| Records provided |
== Segment start ==
-- ==== Sys2Proof/Laws/State.lean ====
section
/-! SUPPORT. One lemma per field per update of State, so that no proof unfolds a record update. -/

namespace Sys2Proof.Machine.State

variable (s : State)

/-! ### `setReg16` -/

@[simp] theorem setReg16_regs (g : GReg) (v : Word) : (s.setReg16 g v).cpu.regs = s.cpu.regs.set g v := rfl
@[simp] theorem setReg16_sregs (g : GReg) (v : Word) : (s.setReg16 g v).cpu.sregs = s.cpu.sregs := rfl
@[simp] theorem setReg16_flags (g : GReg) (v : Word) : (s.setReg16 g v).cpu.flags = s.cpu.flags := rfl
@[simp] theorem setReg16_halted (g : GReg) (v : Word) : (s.setReg16 g v).cpu.halted = s.cpu.halted := rfl
@[simp] theorem setReg16_inRep (g : GReg) (v : Word) : (s.setReg16 g v).cpu.inRep = s.cpu.inRep := rfl
@[simp] theorem setReg16_intrPending (g : GReg) (v : Word) : (s.setReg16 g v).cpu.intrPending = s.cpu.intrPending := rfl
@[simp] theorem setReg16_nmiLatch (g : GReg) (v : Word) : (s.setReg16 g v).cpu.nmiLatch = s.cpu.nmiLatch := rfl
@[simp] theorem setReg16_trapArmed (g : GReg) (v : Word) : (s.setReg16 g v).cpu.trapArmed = s.cpu.trapArmed := rfl
@[simp] theorem setReg16_intInhibit (g : GReg) (v : Word) : (s.setReg16 g v).cpu.intInhibit = s.cpu.intInhibit := rfl
@[simp] theorem setReg16_lastEa (g : GReg) (v : Word) : (s.setReg16 g v).cpu.lastEa = s.cpu.lastEa := rfl
@[simp] theorem setReg16_lastCs (g : GReg) (v : Word) : (s.setReg16 g v).cpu.lastCs = s.cpu.lastCs := rfl
@[simp] theorem setReg16_lastIp (g : GReg) (v : Word) : (s.setReg16 g v).cpu.lastIp = s.cpu.lastIp := rfl
@[simp] theorem setReg16_error (g : GReg) (v : Word) : (s.setReg16 g v).cpu.error = s.cpu.error := rfl
@[simp] theorem setReg16_decoded (g : GReg) (v : Word) : (s.setReg16 g v).cpu.decoded = s.cpu.decoded := rfl
@[simp] theorem setReg16_pfx (g : GReg) (v : Word) : (s.setReg16 g v).cpu.pfx = s.cpu.pfx := rfl
@[simp] theorem setReg16_size (g : GReg) (v : Word) : (s.setReg16 g v).cpu.size = s.cpu.size := rfl
@[simp] theorem setReg16_loaded (g : GReg) (v : Word) : (s.setReg16 g v).cpu.loaded = s.cpu.loaded := rfl
@[simp] theorem setReg16_attempts (g : GReg) (v : Word) : (s.setReg16 g v).cpu.attempts = s.cpu.attempts := rfl
@[simp] theorem setReg16_result (g : GReg) (v : Word) : (s.setReg16 g v).cpu.result = s.cpu.result := rfl
@[simp] theorem setReg16_board (g : GReg) (v : Word) : (s.setReg16 g v).board = s.board := rfl
@[simp] theorem setReg16_inputs (g : GReg) (v : Word) : (s.setReg16 g v).inputs = s.inputs := rfl
@[simp] theorem setReg16_skipBp (g : GReg) (v : Word) : (s.setReg16 g v).skipBp = s.skipBp := rfl
@[simp] theorem setReg16_started (g : GReg) (v : Word) : (s.setReg16 g v).started = s.started := rfl

/-! ### `setReg8` -/

@[simp] theorem setReg8_regs (g : GReg) (v : Byte) : (s.setReg8 g v).cpu.regs = s.cpu.regs.set8 g v := rfl
@[simp] theorem setReg8_sregs (g : GReg) (v : Byte) : (s.setReg8 g v).cpu.sregs = s.cpu.sregs := rfl
@[simp] theorem setReg8_flags (g : GReg) (v : Byte) : (s.setReg8 g v).cpu.flags = s.cpu.flags := rfl
@[simp] theorem setReg8_halted (g : GReg) (v : Byte) : (s.setReg8 g v).cpu.halted = s.cpu.halted := rfl
@[simp] theorem setReg8_inRep (g : GReg) (v : Byte) : (s.setReg8 g v).cpu.inRep = s.cpu.inRep := rfl
@[simp] theorem setReg8_intrPending (g : GReg) (v : Byte) : (s.setReg8 g v).cpu.intrPending = s.cpu.intrPending := rfl
@[simp] theorem setReg8_nmiLatch (g : GReg) (v : Byte) : (s.setReg8 g v).cpu.nmiLatch = s.cpu.nmiLatch := rfl
@[simp] theorem setReg8_trapArmed (g : GReg) (v : Byte) : (s.setReg8 g v).cpu.trapArmed = s.cpu.trapArmed := rfl
@[simp] theorem setReg8_intInhibit (g : GReg) (v : Byte) : (s.setReg8 g v).cpu.intInhibit = s.cpu.intInhibit := rfl
@[simp] theorem setReg8_lastEa (g : GReg) (v : Byte) : (s.setReg8 g v).cpu.lastEa = s.cpu.lastEa := rfl
@[simp] theorem setReg8_lastCs (g : GReg) (v : Byte) : (s.setReg8 g v).cpu.lastCs = s.cpu.lastCs := rfl
@[simp] theorem setReg8_lastIp (g : GReg) (v : Byte) : (s.setReg8 g v).cpu.lastIp = s.cpu.lastIp := rfl
@[simp] theorem setReg8_error (g : GReg) (v : Byte) : (s.setReg8 g v).cpu.error = s.cpu.error := rfl
@[simp] theorem setReg8_decoded (g : GReg) (v : Byte) : (s.setReg8 g v).cpu.decoded = s.cpu.decoded := rfl
@[simp] theorem setReg8_pfx (g : GReg) (v : Byte) : (s.setReg8 g v).cpu.pfx = s.cpu.pfx := rfl
@[simp] theorem setReg8_size (g : GReg) (v : Byte) : (s.setReg8 g v).cpu.size = s.cpu.size := rfl
@[simp] theorem setReg8_loaded (g : GReg) (v : Byte) : (s.setReg8 g v).cpu.loaded = s.cpu.loaded := rfl
@[simp] theorem setReg8_attempts (g : GReg) (v : Byte) : (s.setReg8 g v).cpu.attempts = s.cpu.attempts := rfl
@[simp] theorem setReg8_result (g : GReg) (v : Byte) : (s.setReg8 g v).cpu.result = s.cpu.result := rfl
@[simp] theorem setReg8_board (g : GReg) (v : Byte) : (s.setReg8 g v).board = s.board := rfl
@[simp] theorem setReg8_inputs (g : GReg) (v : Byte) : (s.setReg8 g v).inputs = s.inputs := rfl
@[simp] theorem setReg8_skipBp (g : GReg) (v : Byte) : (s.setReg8 g v).skipBp = s.skipBp := rfl
@[simp] theorem setReg8_started (g : GReg) (v : Byte) : (s.setReg8 g v).started = s.started := rfl

/-! ### `setSreg` -/

@[simp] theorem setSreg_regs (r : SReg) (v : Word) : (s.setSreg r v).cpu.regs = s.cpu.regs := rfl
@[simp] theorem setSreg_sregs (r : SReg) (v : Word) : (s.setSreg r v).cpu.sregs = s.cpu.sregs.set r v := rfl
@[simp] theorem setSreg_flags (r : SReg) (v : Word) : (s.setSreg r v).cpu.flags = s.cpu.flags := rfl
@[simp] theorem setSreg_halted (r : SReg) (v : Word) : (s.setSreg r v).cpu.halted = s.cpu.halted := rfl
@[simp] theorem setSreg_inRep (r : SReg) (v : Word) : (s.setSreg r v).cpu.inRep = s.cpu.inRep := rfl
@[simp] theorem setSreg_intrPending (r : SReg) (v : Word) : (s.setSreg r v).cpu.intrPending = s.cpu.intrPending := rfl
@[simp] theorem setSreg_nmiLatch (r : SReg) (v : Word) : (s.setSreg r v).cpu.nmiLatch = s.cpu.nmiLatch := rfl
@[simp] theorem setSreg_trapArmed (r : SReg) (v : Word) : (s.setSreg r v).cpu.trapArmed = s.cpu.trapArmed := rfl
@[simp] theorem setSreg_intInhibit (r : SReg) (v : Word) : (s.setSreg r v).cpu.intInhibit = s.cpu.intInhibit := rfl
@[simp] theorem setSreg_lastEa (r : SReg) (v : Word) : (s.setSreg r v).cpu.lastEa = s.cpu.lastEa := rfl
@[simp] theorem setSreg_lastCs (r : SReg) (v : Word) : (s.setSreg r v).cpu.lastCs = s.cpu.lastCs := rfl
@[simp] theorem setSreg_lastIp (r : SReg) (v : Word) : (s.setSreg r v).cpu.lastIp = s.cpu.lastIp := rfl
@[simp] theorem setSreg_error (r : SReg) (v : Word) : (s.setSreg r v).cpu.error = s.cpu.error := rfl
@[simp] theorem setSreg_decoded (r : SReg) (v : Word) : (s.setSreg r v).cpu.decoded = s.cpu.decoded := rfl
@[simp] theorem setSreg_pfx (r : SReg) (v : Word) : (s.setSreg r v).cpu.pfx = s.cpu.pfx := rfl
@[simp] theorem setSreg_size (r : SReg) (v : Word) : (s.setSreg r v).cpu.size = s.cpu.size := rfl
@[simp] theorem setSreg_loaded (r : SReg) (v : Word) : (s.setSreg r v).cpu.loaded = s.cpu.loaded := rfl
@[simp] theorem setSreg_attempts (r : SReg) (v : Word) : (s.setSreg r v).cpu.attempts = s.cpu.attempts := rfl
@[simp] theorem setSreg_result (r : SReg) (v : Word) : (s.setSreg r v).cpu.result = s.cpu.result := rfl
@[simp] theorem setSreg_board (r : SReg) (v : Word) : (s.setSreg r v).board = s.board := rfl
@[simp] theorem setSreg_inputs (r : SReg) (v : Word) : (s.setSreg r v).inputs = s.inputs := rfl
@[simp] theorem setSreg_skipBp (r : SReg) (v : Word) : (s.setSreg r v).skipBp = s.skipBp := rfl
@[simp] theorem setSreg_started (r : SReg) (v : Word) : (s.setSreg r v).started = s.started := rfl

/-! ### `setFlags` -/

@[simp] theorem setFlags_regs (f : Flags) : (s.setFlags f).cpu.regs = s.cpu.regs := rfl
@[simp] theorem setFlags_sregs (f : Flags) : (s.setFlags f).cpu.sregs = s.cpu.sregs := rfl
@[simp] theorem setFlags_flags (f : Flags) : (s.setFlags f).cpu.flags = f := rfl
@[simp] theorem setFlags_halted (f : Flags) : (s.setFlags f).cpu.halted = s.cpu.halted := rfl
@[simp] theorem setFlags_inRep (f : Flags) : (s.setFlags f).cpu.inRep = s.cpu.inRep := rfl
@[simp] theorem setFlags_intrPending (f : Flags) : (s.setFlags f).cpu.intrPending = s.cpu.intrPending := rfl
@[simp] theorem setFlags_nmiLatch (f : Flags) : (s.setFlags f).cpu.nmiLatch = s.cpu.nmiLatch := rfl
@[simp] theorem setFlags_trapArmed (f : Flags) : (s.setFlags f).cpu.trapArmed = s.cpu.trapArmed := rfl
@[simp] theorem setFlags_intInhibit (f : Flags) : (s.setFlags f).cpu.intInhibit = s.cpu.intInhibit := rfl
@[simp] theorem setFlags_lastEa (f : Flags) : (s.setFlags f).cpu.lastEa = s.cpu.lastEa := rfl
@[simp] theorem setFlags_lastCs (f : Flags) : (s.setFlags f).cpu.lastCs = s.cpu.lastCs := rfl
@[simp] theorem setFlags_lastIp (f : Flags) : (s.setFlags f).cpu.lastIp = s.cpu.lastIp := rfl
@[simp] theorem setFlags_error (f : Flags) : (s.setFlags f).cpu.error = s.cpu.error := rfl
@[simp] theorem setFlags_decoded (f : Flags) : (s.setFlags f).cpu.decoded = s.cpu.decoded := rfl
@[simp] theorem setFlags_pfx (f : Flags) : (s.setFlags f).cpu.pfx = s.cpu.pfx := rfl
@[simp] theorem setFlags_size (f : Flags) : (s.setFlags f).cpu.size = s.cpu.size := rfl
@[simp] theorem setFlags_loaded (f : Flags) : (s.setFlags f).cpu.loaded = s.cpu.loaded := rfl
@[simp] theorem setFlags_attempts (f : Flags) : (s.setFlags f).cpu.attempts = s.cpu.attempts := rfl
@[simp] theorem setFlags_result (f : Flags) : (s.setFlags f).cpu.result = s.cpu.result := rfl
@[simp] theorem setFlags_board (f : Flags) : (s.setFlags f).board = s.board := rfl
@[simp] theorem setFlags_inputs (f : Flags) : (s.setFlags f).inputs = s.inputs := rfl
@[simp] theorem setFlags_skipBp (f : Flags) : (s.setFlags f).skipBp = s.skipBp := rfl
@[simp] theorem setFlags_started (f : Flags) : (s.setFlags f).started = s.started := rfl

/-! ### `setBoard` -/

@[simp] theorem setBoard_regs (b : Board) : (s.setBoard b).cpu.regs = s.cpu.regs := rfl
@[simp] theorem setBoard_sregs (b : Board) : (s.setBoard b).cpu.sregs = s.cpu.sregs := rfl
@[simp] theorem setBoard_flags (b : Board) : (s.setBoard b).cpu.flags = s.cpu.flags := rfl
@[simp] theorem setBoard_halted (b : Board) : (s.setBoard b).cpu.halted = s.cpu.halted := rfl
@[simp] theorem setBoard_inRep (b : Board) : (s.setBoard b).cpu.inRep = s.cpu.inRep := rfl
@[simp] theorem setBoard_intrPending (b : Board) : (s.setBoard b).cpu.intrPending = s.cpu.intrPending := rfl
@[simp] theorem setBoard_nmiLatch (b : Board) : (s.setBoard b).cpu.nmiLatch = s.cpu.nmiLatch := rfl
@[simp] theorem setBoard_trapArmed (b : Board) : (s.setBoard b).cpu.trapArmed = s.cpu.trapArmed := rfl
@[simp] theorem setBoard_intInhibit (b : Board) : (s.setBoard b).cpu.intInhibit = s.cpu.intInhibit := rfl
@[simp] theorem setBoard_lastEa (b : Board) : (s.setBoard b).cpu.lastEa = s.cpu.lastEa := rfl
@[simp] theorem setBoard_lastCs (b : Board) : (s.setBoard b).cpu.lastCs = s.cpu.lastCs := rfl
@[simp] theorem setBoard_lastIp (b : Board) : (s.setBoard b).cpu.lastIp = s.cpu.lastIp := rfl
@[simp] theorem setBoard_error (b : Board) : (s.setBoard b).cpu.error = s.cpu.error := rfl
@[simp] theorem setBoard_decoded (b : Board) : (s.setBoard b).cpu.decoded = s.cpu.decoded := rfl
@[simp] theorem setBoard_pfx (b : Board) : (s.setBoard b).cpu.pfx = s.cpu.pfx := rfl
@[simp] theorem setBoard_size (b : Board) : (s.setBoard b).cpu.size = s.cpu.size := rfl
@[simp] theorem setBoard_loaded (b : Board) : (s.setBoard b).cpu.loaded = s.cpu.loaded := rfl
@[simp] theorem setBoard_attempts (b : Board) : (s.setBoard b).cpu.attempts = s.cpu.attempts := rfl
@[simp] theorem setBoard_result (b : Board) : (s.setBoard b).cpu.result = s.cpu.result := rfl
@[simp] theorem setBoard_board (b : Board) : (s.setBoard b).board = b := rfl
@[simp] theorem setBoard_inputs (b : Board) : (s.setBoard b).inputs = s.inputs := rfl
@[simp] theorem setBoard_skipBp (b : Board) : (s.setBoard b).skipBp = s.skipBp := rfl
@[simp] theorem setBoard_started (b : Board) : (s.setBoard b).started = s.started := rfl

/-! ### `setResult` -/

@[simp] theorem setResult_regs (r : ResultTag) : (s.setResult r).cpu.regs = s.cpu.regs := rfl
@[simp] theorem setResult_sregs (r : ResultTag) : (s.setResult r).cpu.sregs = s.cpu.sregs := rfl
@[simp] theorem setResult_flags (r : ResultTag) : (s.setResult r).cpu.flags = s.cpu.flags := rfl
@[simp] theorem setResult_halted (r : ResultTag) : (s.setResult r).cpu.halted = s.cpu.halted := rfl
@[simp] theorem setResult_inRep (r : ResultTag) : (s.setResult r).cpu.inRep = s.cpu.inRep := rfl
@[simp] theorem setResult_intrPending (r : ResultTag) : (s.setResult r).cpu.intrPending = s.cpu.intrPending := rfl
@[simp] theorem setResult_nmiLatch (r : ResultTag) : (s.setResult r).cpu.nmiLatch = s.cpu.nmiLatch := rfl
@[simp] theorem setResult_trapArmed (r : ResultTag) : (s.setResult r).cpu.trapArmed = s.cpu.trapArmed := rfl
@[simp] theorem setResult_intInhibit (r : ResultTag) : (s.setResult r).cpu.intInhibit = s.cpu.intInhibit := rfl
@[simp] theorem setResult_lastEa (r : ResultTag) : (s.setResult r).cpu.lastEa = s.cpu.lastEa := rfl
@[simp] theorem setResult_lastCs (r : ResultTag) : (s.setResult r).cpu.lastCs = s.cpu.lastCs := rfl
@[simp] theorem setResult_lastIp (r : ResultTag) : (s.setResult r).cpu.lastIp = s.cpu.lastIp := rfl
@[simp] theorem setResult_error (r : ResultTag) : (s.setResult r).cpu.error = s.cpu.error := rfl
@[simp] theorem setResult_decoded (r : ResultTag) : (s.setResult r).cpu.decoded = s.cpu.decoded := rfl
@[simp] theorem setResult_pfx (r : ResultTag) : (s.setResult r).cpu.pfx = s.cpu.pfx := rfl
@[simp] theorem setResult_size (r : ResultTag) : (s.setResult r).cpu.size = s.cpu.size := rfl
@[simp] theorem setResult_loaded (r : ResultTag) : (s.setResult r).cpu.loaded = s.cpu.loaded := rfl
@[simp] theorem setResult_attempts (r : ResultTag) : (s.setResult r).cpu.attempts = s.cpu.attempts := rfl
@[simp] theorem setResult_result (r : ResultTag) : (s.setResult r).cpu.result = r := rfl
@[simp] theorem setResult_board (r : ResultTag) : (s.setResult r).board = s.board := rfl
@[simp] theorem setResult_inputs (r : ResultTag) : (s.setResult r).inputs = s.inputs := rfl
@[simp] theorem setResult_skipBp (r : ResultTag) : (s.setResult r).skipBp = s.skipBp := rfl
@[simp] theorem setResult_started (r : ResultTag) : (s.setResult r).started = s.started := rfl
== Segment end ==
| Exercise |
Whenever a line in the entries above includes the word "size", pull that line out.

| Task result |
@[simp] theorem setReg16_size (g : GReg) (v : Word) : (s.setReg16 g v).cpu.size = s.cpu.size := rfl
@[simp] theorem setReg8_size (g : GReg) (v : Byte) : (s.setReg8 g v).cpu.size = s.cpu.size := rfl
@[simp] theorem setSreg_size (r : SReg) (v : Word) : (s.setSreg r v).cpu.size = s.cpu.size := rfl
@[simp] theorem setFlags_size (f : Flags) : (s.setFlags f).cpu.size = s.cpu.size := rfl
@[simp] theorem setBoard_size (b : Board) : (s.setBoard b).cpu.size = s.cpu.size := rfl
@[simp] theorem setResult_size (r : ResultTag) : (s.setResult r).cpu.size = s.cpu.size := rfl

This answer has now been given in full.